BY ALEXANDRA CARTER
Minneapolis needs rent control. It will solve a lot of looming problems but it won’t solve all of our problems. And the more it’s watered down by the city government, the less it will help. Those were the messages in a Zoom webinar attended by over 70 people on Tuesday, Jan. 26.
The rent control panel discussion event was hosted by Robin for Minneapolis. Who is Robin and what is she for in Minneapolis? Robin Wonsley Worlobah is running to be Minneapolis’ first Black socialist City Council member. She is opposing current City Council member and Green Party member Cameron Gordon in the 2nd Ward. Robin was very active in the Fight for 15 and later was a community leader in the George Floyd uprising.
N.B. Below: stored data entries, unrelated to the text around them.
-- ==== Sys2Proof/Tests/Slice0.lean ====
section
/-! SUPPORT. The model's own tests: well-formedness, the words of every command, one step per test on small states with
expected results from spec/95_test_vectors.md (its sections are named), and a witness for every statement that has
hypotheses. -/

open Sys2Proof Sys2Proof.Machine

namespace Sys2Proof.Tests

-- The kernel evaluates these one after another, not all at once.
set_option Elab.async false

/-- A field of the state an outcome goes on with. -/
def get {α : Type} (o : Host.Outcome State Fault Refusal) (f : State → α) : Option α :=
  match o with
  | .next s => some (f s)
  | .fault _ => none
  | .refused _ => none

/-- An outcome whose next state passes a check has a next state with what is checked. -/
theorem next_with {o : Host.Outcome State Fault Refusal} {P : State → Prop} [DecidablePred P]
    (h : get o (fun t => decide (P t)) = some true) : ∃ t, o = .next t ∧ P t := by
  cases o with
  | next s => exact ⟨s, rfl, by simpa [get] using h⟩
  | fault r => cases r
  | refused r => simp [get] at h

/-- Whether a word is illegal. -/
def isIllegal (w : Word) : Bool :=
  match decode w with
  | .ok _ => false
  | .error _ => true

/-- Reset, with the codec window and value registers given. -/
def codecAt (m : Memory 16) (wcnt : BitVec 8) (off : BitVec 12) (len : BitVec 6) (v : Word) : State :=
  { State.reset with wbuf := m, fldWcnt := wcnt, fldOff := off, fldLen := len, fldVal := v }

/-- Reset, with a view selected. -/
def viewAt (m : Memory 16) (sel idx : BitVec 8) (v : Word) : State :=
  { State.reset with wbuf := m, fldSel := sel, fldIdx := idx, fldVal := v }

/-- The holding image of 95_test_vectors section 2.4. -/
def holdImage : Memory 16 := [(0, 0x3261), (1, 0x0002), (2, 0x00EB)]

/-- Reset, with the operands of an RTU command (the pseudo-instruction RTUARGS of 30_encoding R105). -/
def rtuArgs (sl : BitVec 8) (ad : BitVec 16) (n : BitVec 8) (x : BitVec 7) (tm : BitVec 16) (m : Memory 16) : State :=
  { State.reset with slave := sl, addr := ad, count := n, xbase := x, timeout := tm, wbuf := m }

/-- The read of 95_test_vectors section 2.8 in a state of the framer, with the response bytes received so far. -/
def readAt (f : FramerState) (ys : List Byte) : State :=
  { rtuArgs 1 0x07DF 3 0 100 [] with
    framer := f
    res    := .pending
    dir    := if f = .rx then 0 else 3
    lat    := ⟨.read, 0x03, 1, 0x07DF, 3, 0, 100⟩
    txlen  := 8
    explen := 11
    rxlen  := BitVec.ofNat 9 ys.length
    txbuf  := Memory.writeList 256 [] 0 [0x01, 0x03, 0x07, 0xDF, 0x00, 0x03, 0x35, 0x45]
    rxbuf  := Memory.writeList 256 [] 0 ys }

/-- The write of 95_test_vectors section 2.8 in RX, with the response bytes received so far. -/
def writeAt (ys : List Byte) : State :=
  { rtuArgs 1 0x07DF 3 0 100 holdImage with
    framer := .rx
    res    := .pending
    lat    := ⟨.write, 0x10, 1, 0x07DF, 3, 0, 100⟩
    txlen  := 15
    explen := 8
    rxlen  := BitVec.ofNat 9 ys.length
    rxbuf  := Memory.writeList 256 [] 0 ys }

/-- The good read response of section 2.8 but for its last byte. -/
def goodPrefix : List Byte := [0x01, 0x03, 0x06, 0x32, 0x61, 0x00, 0x02, 0x00, 0xEB, 0x79]

/-! ### Well-formedness: one ill-formed term per check (30_encoding R90, R93) -/

theorem test_wf_reserved_low_refused : CommandFields.wf ⟨0x00, false, 0b0000001, 0, 0⟩ = false := by decide +kernel
theorem test_wf_reserved_high_refused : CommandFields.wf ⟨0x00, false, 0, 0, 0x80⟩ = false := by decide +kernel
theorem test_wf_opcode_refused : ∀ o ∈ [0x03, 0x0F, 0x1B, 0x1F, 0x23, 0xFF],
    CommandFields.wf ⟨BitVec.ofNat 8 o, false, 0, 0, 0⟩ = false := by decide +kernel
theorem test_wf_dirty_enable_refused : CommandFields.wf ⟨0x10, true, 0, 0, 0⟩ = false := by decide +kernel
theorem test_wf_immediate_refused : CommandFields.wf ⟨0x01, false, 0, 0x01, 0⟩ = false := by decide +kernel
theorem test_wf_accepted : CommandFields.wf ⟨0x11, true, 0, 0, 0⟩ = true ∧
    CommandFields.wf ⟨0x02, false, 0, 0xFF, 0⟩ = true := by decide +kernel

/-! ### Decoding: a word per constructor, its fields written out as rrrrrrrr iiiiiiii rrrrrrrd oooooooo (30_encoding R90) -/

theorem test_decode_control_crc :
    decode (0b00000000#8 ++ 0b00000000#8 ++ 0b0000000#7 ++ 0b0#1 ++ 0b00000000#8) = .ok .nop ∧
    decode (0b00000000#8 ++ 0b00000000#8 ++ 0b0000000#7 ++ 0b0#1 ++ 0b00000001#8) = .ok .crcInit ∧
    decode (0b00000000#8 ++ 0b10100101#8 ++ 0b0000000#7 ++ 0b0#1 ++ 0b00000010#8) = .ok (.crcByte 0xA5) := by decide +kernel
The basis and priorities of her campaign are stated thus on the Robin for Minneapolis Facebook page: “We can win rent control and public safety beyond policing by bringing mass movements into City Hall.” Robin is a member of Twin Cities Democratic Socialists of America (TCDSA). (Note that TCDSA says they have not opened up their endorsement process yet.) Three days before the panel discussion, she was walking the picket line with other TCDSA members in St. Paul Park in support of Teamsters striking at Marathon Refinery. So she doesn’t just talk the talk.
The panel discussion was lively, informative and inspiring. Robin moderated, and the three panelists were Ginger Jentzen (member of Socialist Alternative and former director of 15Now, the organization that won a $15 minimum wage in Minneapolis); Nichole Buehler (executive director of Harrison Neighborhood Association); and Vanessa del Campo Cachon (member of Renters United for Justice and Sky Without Limits Housing Co-op Community).
All three women are also leaders in the coalition called Minneapolis United for Rent Control (MURC). Although they all four (including Robin) work very closely together on rent control, the panelists made it clear they were speaking as advocates of that, and not as an endorsement of Robin’s campaign.
Jentzen kicked off the discussion with an answer to the first question: What makes for successful rent control policy and what are the most important details to focus on? She referred back to how bad the response to the COVID pandemic was, and invited us to imagine how much better it would have been had it been developed by health care professionals. Similarly, now the city has a housing crisis, which was here well before COVID but is being exacerbated by it. This needs a community-informed response.
What makes a successful rent control policy is that it’s based on listening to renters and what they need to be able to stay in their homes. The important detail along the way to achieving it is to recognize that developers and the pundits who love them will lie about rent control and we have to counter those lies. The important detail is to beware of “carve-outs” and developer friendly loopholes.
Nichole expanded on those themes. Examples of carve-outs in rent control include setting the allowable increases at CPI-plus (Consumer Price Index-plus). The “plus” is there to guarantee profit to landlords and developers. Another carve-out is exclusion of single-family and duplex rentals from rent control. This would exclude much of the rental property in North Minneapolis, where housing is most in crisis.
Vanessa focused on how the COVID epidemic is impacting struggling families. People are having to choose between paying rent and eating. Hours are cut, children are at home all day and need care, and in the background, eviction is a constant threat.
In later rounds, Ginger drew a lot of lessons for future organizing in rent control from the successes as well as setbacks and obstacles in the Fight for 15. Nichole expounded on the (hopefully) upcoming charter amendment votes, clarifying that the charter amendments will only open a pathway to passing rent control, but are not a rent control policy in themselves. Vanessa stressed the need to empower those most impacted by the housing crisis to speak and lead, because they are under threats that often make them afraid to do so.
Here are some key points both from the panel and from the document (www.facebook.com/inquilinxsunidxs/posts/3622947001132613) on the MURC Facebook page:
• Rent control must be tied to the property, not the tenant.
• Rent control must be retroactive, to avoid price-gouging.
• It should not have carve-outs for smaller properties but must apply to all properties in the city.
• It should not allow “CPI-plus” rent increases that guarantee profit.
• It should not have “vacancy decontrol” where as soon as a unit is temporarily vacant, the rent can be increased.
• In campaigning for rent control, a lot of myths need to be debunked. A big one is that “Rent control doesn’t work” because rents in rent-controlled areas are “skyrocketing.” (If so, they are rising due to developer-friendly loopholes and carve-outs like those described above.)
• Another myth is that rent control suppresses new housing construction. Data shows quite the opposite.